■ Activity ■
Read the records below and copy each line that contains "freePut".

■ Collected data ■
-- ==== Sys2Proof/Machine/Atomic.lean ====
section
/-! DEFINITION. Atomics of the slices (R264, R266, R267), and the reference counts, page lists and free list they serve (R205, R208, R219, R223, R225). -/

namespace Sys2Proof.Machine

/-- What an atomic makes of the old value: the new one, ZERO and UNDERFLOW. -/
structure AtomicNew where
  value : Nat
  zero : Bool
  underflow : Bool
  deriving DecidableEq, Repr

/-- Is a requester the shuttle or the controller, whose writes the hem pool takes none of (R211)? -/
def outsideHem : Requester → Bool
  | .controller => true
  | .shuttle _ => true
  | _ => false

/-- One atomic on a naturally aligned word of n bytes under a key context (R211, R259, R266, R267): a misaligned one is an out-of-range access, a poisoned word is not modified and returns poisoned, and one of the shuttle or the controller in the hem pool is dropped and recorded. -/
def atomicAt (who : Requester) (ctx a n : Nat) (f : Nat → AtomicNew) (s : State) : AtomicResult × State :=
  if a % n ≠ 0 ∨ !(inStack s a n || inScratch s a n) then
    let r := outOfRange n s
    (⟨0, false, false, true, true⟩, r.2)
  else
    let old := ofLe ((List.range n).map (fun i => byteAs s ctx (a + i)))
    let s := bump (sliceReg (sliceOf a) 0x18) 1 (if inStack s a n then touchLine true ctx false (a / 64 * 64) s else s)
    if anyPoison s a n then (⟨old, false, false, true, false⟩, s)
    else if outsideHem who && inScratch s a n && inHemPool s a n then (⟨old, false, false, false, false⟩, hemError 5 0 0xFFFFFFFF s)
    else
      let x := f old
      let s := if x.underflow then sliceError (sliceOf a) 2 a (bump (sliceReg (sliceOf a) 0x20) 1 s) else s
      let s := if x.value = old then s else storeBytes (allocates who || inStack s a n) ctx a (leBytes n x.value) false s
      (⟨old, x.zero, x.underflow, false, false⟩, s)

/-- REF_INC of R266. -/
def incWord (m : Nat) : AtomicNew := ⟨if m + 1 < 2 ^ 32 then m + 1 else 2 ^ 32 - 1, false, false⟩
/-- REF_DEC of R266. -/
def decWord (m : Nat) : AtomicNew := if m = 0 then ⟨0, false, true⟩ else ⟨m - 1, decide (m = 1), false⟩

/-- Address of a page's reference count (R223). -/
def refAddr (s : State) (page : Nat) : Nat := rdF s 0x40008 47 12 * 4096 + 4 * page

/-- The reference count of a page as the plan engine reads it. -/
def refCount (s : State) (page : Nat) : Nat := ofLe ((List.range 4).map (fun i => byteAs s (deviceCtx s) (refAddr s page + i)))

/-- No page (R205). -/
def noPage : Nat := 0xFFFFFFFF

/-- Put a page back in the free list, joining it to its neighbours. -/
def freePut : List (Nat × Nat) → Nat → List (Nat × Nat)
  | [], p => [(p, 1)]
  | (a, n) :: r, p =>
    if p + 1 < a then (p, 1) :: (a, n) :: r
    else if p + 1 = a then (p, n + 1) :: r
    else if p < a + n then (a, n) :: r
    else if p = a + n then
      match r with
      | (b, m) :: r' => if b = p + 1 then (a, n + 1 + m) :: r' else (a, n + 1) :: r
      | [] => [(a, n + 1)]
    else (a, n) :: freePut r p

/-- Take the lowest page of the free list. -/
def freeTake : List (Nat × Nat) → Option (Nat × List (Nat × Nat))
  | [] => none
  | (a, n) :: r => if n ≤ 1 then some (a, r) else some (a, (a + 1, n - 1) :: r)

/-- Address of the page-list entry of layer l and page index i (R208). -/
def listEntryAt (q : Seq) (mp l i : Nat) : Nat := q.listAddr + 4 * (l * mp + i)

end Sys2Proof.Machine
end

■ Exercise answer ■
def freePut : List (Nat × Nat) → Nat → List (Nat × Nat)
    else (a, n) :: freePut r p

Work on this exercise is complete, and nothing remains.